-- ==== Sys2Proof/Machine/Phys.lean ====
section
/-! DEFINITION. Physical memory (R90 to R96), the tree of region control blocks in it (R191, R373 to R375), the error log (R376),
and the clocks that software reads (R85, R86, R212). -/

namespace Sys2Proof.Machine

/-- Memory is in its canonical form: addresses strictly rising, and no byte listed that reads 0 unlisted (log 1). -/
def Memory.wf (m : List Host.Cell) : Bool := swf 0 m

/-- What a physical address names (R91). -/
inductive PaKind where
  | dram (die : Nat)
  | peer (p : Nat)
  | host (port : Nat)
  | nothing
  deriving DecidableEq, Repr

/-- The interleave share in bytes (R90). -/
def shareBytes (s : State) : Nat := s.share * 2 ^ 34

/-- The physical address map (R91, R92). -/
def paKind (s : State) (pa : Nat) : PaKind :=
  if pa < 0x10000000000 then
    if pa / 2 ^ 37 < 4 ∧ pa % 2 ^ 37 < 96 * 2 ^ 30 - shareBytes s then .dram (pa / 2 ^ 37) else .nothing
  else if pa < 0x10000000000 + 4 * shareBytes s then .dram (bits (pa - 0x10000000000) 12 2)
  else if pa < 0x400000000000 then .nothing
  else if pa < 0x800000000000 then .peer ((pa - 0x400000000000) / 2 ^ 41)
  else if pa < 0xC00000000000 then .host 0
  else if pa < 0x1000000000000 then .host 1
  else .nothing

def isDram (s : State) (pa : Nat) : Bool :=
  match paKind s pa with
  | .dram _ => true
  | _ => false

def isAperture (s : State) (pa : Nat) : Bool :=
  match paKind s pa with
  | .peer _ => true
  | .host _ => true
  | _ => false

/-- The home die of a DRAM byte (R9, R92). -/
def homeDie (s : State) (pa : Nat) : Nat :=
  match paKind s pa with
  | .dram d => d
  | _ => 0

/-- The bytes of memory from a physical address. A byte that nothing has written reads 0 (log 1). -/
def physBytes (s : State) (pa n : Nat) : List Byte := sgetN 0 s.mem pa n

/-- The word of n bytes at a physical address. -/
def physRead (s : State) (pa n : Nat) : Nat := ofBytes (physBytes s pa n)

/-- The two places lie in one unit of the correcting code (R76, R84, R96). -/
def sameUnit (a b : Target) : Bool :=
  match a, b with
  | .phys x, .phys y => x / 8 == y / 8
  | .cellar d x, .cellar e y => d == e && x / 8 == y / 8
  | .spad u x, .spad v y => u == v && x / 8 == y / 8
  | .obuf u x, .obuf v y => u == v && x / 8 == y / 8
  | .tile u t x, .tile v k y => u == v && t == k && x / 2 == y / 2
  | _, _ => false

/-- Is the unit of a place one that holds an uncorrectable error? -/
def badTarget (s : State) (t : Target) : Bool := s.bad.any fun b => sameUnit b t

/-- The stale bytes after a write of byte b at pa by core `w`: that core's lines take the byte, every other line keeps the byte it
filled (R88, R143). -/
def staleAfter (s : State) (w : Option Place) (pa : Nat) (l : List StaleByte) : List StaleByte :=
  let l' := l.filter fun x => !(x.pa == pa && some x.core == w)
  (s.l1.filter fun c => c.line == pa / 128 && some c.core != w &&
      !(l'.any fun x => x.pa == pa && x.core == c.core && x.ctx == c.ctx)).foldl
    (fun acc c => { core := c.core, ctx := c.ctx, pa := pa, val := sget 0 s.mem pa } :: acc) l'

/-- Links on a global line are broken by a write that performs there (R157). -/
def breakGlob (pa n : Nat) (l : List Link) : List Link :=
  l.filter fun k => match k.line with
    | .glob x => x < pa / 128 || (pa + n - 1) / 128 < x
    | .spad _ _ => true

/-- One byte written to memory by core `w` (none for another party). -/
def physByte (w : Option Place) (pa : Nat) (b : Byte) (s : State) : State :=
  { s with stale := staleAfter s w pa s.stale, mem := sset 0 pa b s.mem }

/-- Bytes written to memory, in increasing address. -/
def physBytesSet (w : Option Place) (pa : Nat) : List Byte → State → State
  | [], s => s
  | b :: l, s => physBytesSet w (pa + 1) l (physByte w pa b s)

/-- Places between two writes, which later ones may take (R140; log 3). -/
def stampGap : Nat := 65536

/-- The bytes that n places hold before a write are recorded, with the write's place in the order of all writes: reads that nothing
orders after it may still return them (R140, R147; log 3). -/
def notePast (at_ : Nat → Target) (val : Nat → Byte) (off n : Nat) (s : State) : State :=
  { s with
    past := (List.range n).map (fun i => { stamp := s.stamp, at_ := at_ (off + i), val := val (off + i) : PastByte }) ++ s.past,
    stamp := s.stamp + stampGap }

/-- A write of bytes to memory: L1 lines and link tags follow (R88, R157). -/
def physWrite (w : Option Place) (pa : Nat) (l : List Byte) (s : State) : State :=
  let s' := physBytesSet w pa l (notePast .phys (sget 0 s.mem) pa l.length s)
  { s' with links := breakGlob pa l.length s'.links }

/-- A number of n bytes written to memory. -/
def physPut (w : Option Place) (pa n x : Nat) (s : State) : State := physWrite w pa (toBytes n x) s

/-! Clocks. -/

/-- tick of a die (R212). -/
def tickOf (s : State) (d : Nat) : Nat := s.now + Config.tickLead (4 * s.resets + d) % 21

/-- The cellar calendar of a die in nanoseconds since it left reset (R85). -/
def calendar (s : State) (d : Nat) : Nat := s.now + Config.calendarLead (4 * s.resets + d) % 48000

/-- wscal of a die (R86). -/
def wscal (s : State) (d : Nat) : Nat :=
  let c := calendar s d
  let phase := c % 48000
  phase / 3000 * 2 ^ 60 + b2n (phase % 3000 < 1200) * 2 ^ 59 + phase * 2 ^ 32 + c / 48000 % 2 ^ 32

/-! Region control blocks (R373, R374). `r` is the physical address of one. -/

def rcbWord (s : State) (r k : Nat) : Nat := physRead s (r + 8 * k) 8

def rcbKind (s : State) (r : Nat) : Nat := bits (rcbWord s r 0) 60 4

/-- The node and its ancestors, from the node up. The tree has no promised depth; 64 levels are followed (log 15). -/
def rcbChainFrom (s : State) : Nat → Nat → List Nat
  | 0, _ => []
  | n + 1, r => r :: (if rcbKind s r = 0 then [] else rcbChainFrom s n (rcbWord s r 1))

def rcbChain (s : State) (r : Nat) : List Nat := rcbChainFrom s 64 r

/-- The context above a node. -/
def rcbCtx (s : State) (r : Nat) : Nat := ((rcbChain s r).find? fun x => rcbKind s x == 1).getD r

/-- The device root above a node. -/
def rcbRoot (s : State) (r : Nat) : Nat := ((rcbChain s r).find? fun x => rcbKind s x == 0).getD 0

/-- The value of word k at the nearest node that sets it (nonzero), with that node. -/
def rcbNearest (s : State) (r k : Nat) : Option (Nat × Nat) :=
  ((rcbChain s r).find? fun x => rcbWord s x k != 0).map fun x => (x, rcbWord s x k)

def effPrio (s : State) (r : Nat) : Nat :=
  match (rcbChain s r).find? fun x => bitAt (rcbWord s x 0) 54 with
  | some x => bits (rcbWord s x 0) 50 4
  | none => 15

def effDies (s : State) (r : Nat) : BitVec 4 :=
  match (rcbChain s r).find? fun x => bitAt (rcbWord s x 0) 49 with
  | some x => BitVec.ofNat 4 (bits (rcbWord s x 0) 45 4)
  | none => 0xF

/-- Watchdog period in milliseconds. -/
def effWdms (s : State) (r : Nat) : Nat :=
  match (rcbChain s r).find? fun x => bits (rcbWord s x 4) 0 16 != 0 with
  | some x => bits (rcbWord s x 4) 0 16
  | none => 1000

def effSpill (s : State) (r : Nat) : Nat := ((rcbNearest s r 7).map (·.2)).getD 0

def effSpillSize (s : State) (r : Nat) : Nat := ((rcbNearest s r 8).map (·.2)).getD 0

/-- The host port that owns a context (R373). -/
def ctxHost (s : State) (ctx : Nat) : Nat := bits (rcbWord s ctx 0) 44 1

def ctxAsid (s : State) (ctx : Nat) : BitVec 16 := BitVec.ofNat 16 (rcbWord s ctx 0)

def ctxRootTable (s : State) (ctx : Nat) : Nat := rcbWord s ctx 2

/-- Is node `r` beneath node `a`, or `a` itself? -/
def beneath (s : State) (r a : Nat) : Bool := (rcbChain s r).contains a

/-- The fault-domain node of a launch's RCB (R191): the nearest node with FD, a context always. -/
def domainNode (s : State) (r : Nat) : Nat :=
  ((rcbChain s r).find? fun x => bitAt (rcbWord s x 0) 55 || rcbKind s x == 1).getD r

/-! The spill area (R398). -/

def svEntry (s : State) (ctx : Nat) : Word := BitVec.ofNat 64 (physRead s (effSpill s ctx) 8)

def saveVa (s : State) (ctx : Nat) : Nat := physRead s (effSpill s ctx + 8) 8

def spillCounts (s : State) (ctx : Nat) : Nat × Nat :=
  let f := physRead s (effSpill s ctx + 16) 4
  let p := physRead s (effSpill s ctx + 24) 4
  if effSpillSize s ctx < 0x10000 + f * 0x180000 + p * 0x2A000 then (0, 0) else (f, p)

/-- NFRAME, 0 when the area is too small. -/
def numFrames (s : State) (ctx : Nat) : Nat := (spillCounts s ctx).1

/-- NPSLOT, 0 when the area is too small. -/
def numStackSlots (s : State) (ctx : Nat) : Nat := (spillCounts s ctx).2

/-- Where spill slot f of a context lies. -/
def spillSlot (s : State) (ctx f : Nat) : Nat := effSpill s ctx + 0x10000 + f * 0x180000

/-- Where save frame f of a context lies (R398). -/
def frameBase (s : State) (ctx f : Nat) : Nat := saveVa s ctx + f * 0x480000

/-! Rest (R431). -/

/-- The links of a die. -/
def dieLink (die i : Nat) : Bool := i / 4 == die

/-- A die leaves its rest depth; the links that rest had shed widen again (R431). -/
def wakeDie (die : Nat) (s : State) : State :=
  let d := vget s.depth die
  if d = 0 then s
  else
    let s := { s with depth := vset s.depth die 0 }
    if d < 3 then s
    else { s with wires := s.wires.mapIdx fun i x => if dieLink die i then { x with paused := true, rewidth := some 8 } else x }

/-! Interrupts and the error log (R376). -/

def send (x : Sent) (s : State) : State := { s with sent := x :: s.sent }

/-- An error-log record of node `r`, written by die d. -/
def logError (d event cause : Nat) (addr obj : Nat) (r : Nat) (s : State) : State :=
  match rcbNearest s r 10 with
  | none => s
  | some (owner, base) =>
    let head := rcbWord s owner 14
    let a := base + 32 * (head % 128)
    let s := physPut none a 8 (event * 2 ^ 56 + cause * 2 ^ 48) s
    let s := physPut none (a + 8) 8 addr s
    let s := physPut none (a + 16) 8 obj s
    let s := physPut none (a + 24) 8 (tickOf s d) s
    let s := physPut none (owner + 112) 8 (head + 1) s
    send (.irq (ctxHost s (rcbCtx s r)) d 1 0) s

end Sys2Proof.Machine
end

══════

Above are the records. Copy the lines beginning at the one that has "let s' := physBytesSet" and ending with the one that has "def rcbCtx (s", unchanged.

### OUTPUT BELOW
  let s' := physBytesSet w pa l (notePast .phys (sget 0 s.mem) pa l.length s)
  { s' with links := breakGlob pa l.length s'.links }

/-- A number of n bytes written to memory. -/
def physPut (w : Option Place) (pa n x : Nat) (s : State) : State := physWrite w pa (toBytes n x) s

/-! Clocks. -/

/-- tick of a die (R212). -/
def tickOf (s : State) (d : Nat) : Nat := s.now + Config.tickLead (4 * s.resets + d) % 21

/-- The cellar calendar of a die in nanoseconds since it left reset (R85). -/
def calendar (s : State) (d : Nat) : Nat := s.now + Config.calendarLead (4 * s.resets + d) % 48000

/-- wscal of a die (R86). -/
def wscal (s : State) (d : Nat) : Nat :=
  let c := calendar s d
  let phase := c % 48000
  phase / 3000 * 2 ^ 60 + b2n (phase % 3000 < 1200) * 2 ^ 59 + phase * 2 ^ 32 + c / 48000 % 2 ^ 32

/-! Region control blocks (R373, R374). `r` is the physical address of one. -/

def rcbWord (s : State) (r k : Nat) : Nat := physRead s (r + 8 * k) 8

def rcbKind (s : State) (r : Nat) : Nat := bits (rcbWord s r 0) 60 4

/-- The node and its ancestors, from the node up. The tree has no promised depth; 64 levels are followed (log 15). -/
def rcbChainFrom (s : State) : Nat → Nat → List Nat
  | 0, _ => []
  | n + 1, r => r :: (if rcbKind s r = 0 then [] else rcbChainFrom s n (rcbWord s r 1))

def rcbChain (s : State) (r : Nat) : List Nat := rcbChainFrom s 64 r

/-- The context above a node. -/
def rcbCtx (s : State) (r : Nat) : Nat := ((rcbChain s r).find? fun x => rcbKind s x == 1).getD r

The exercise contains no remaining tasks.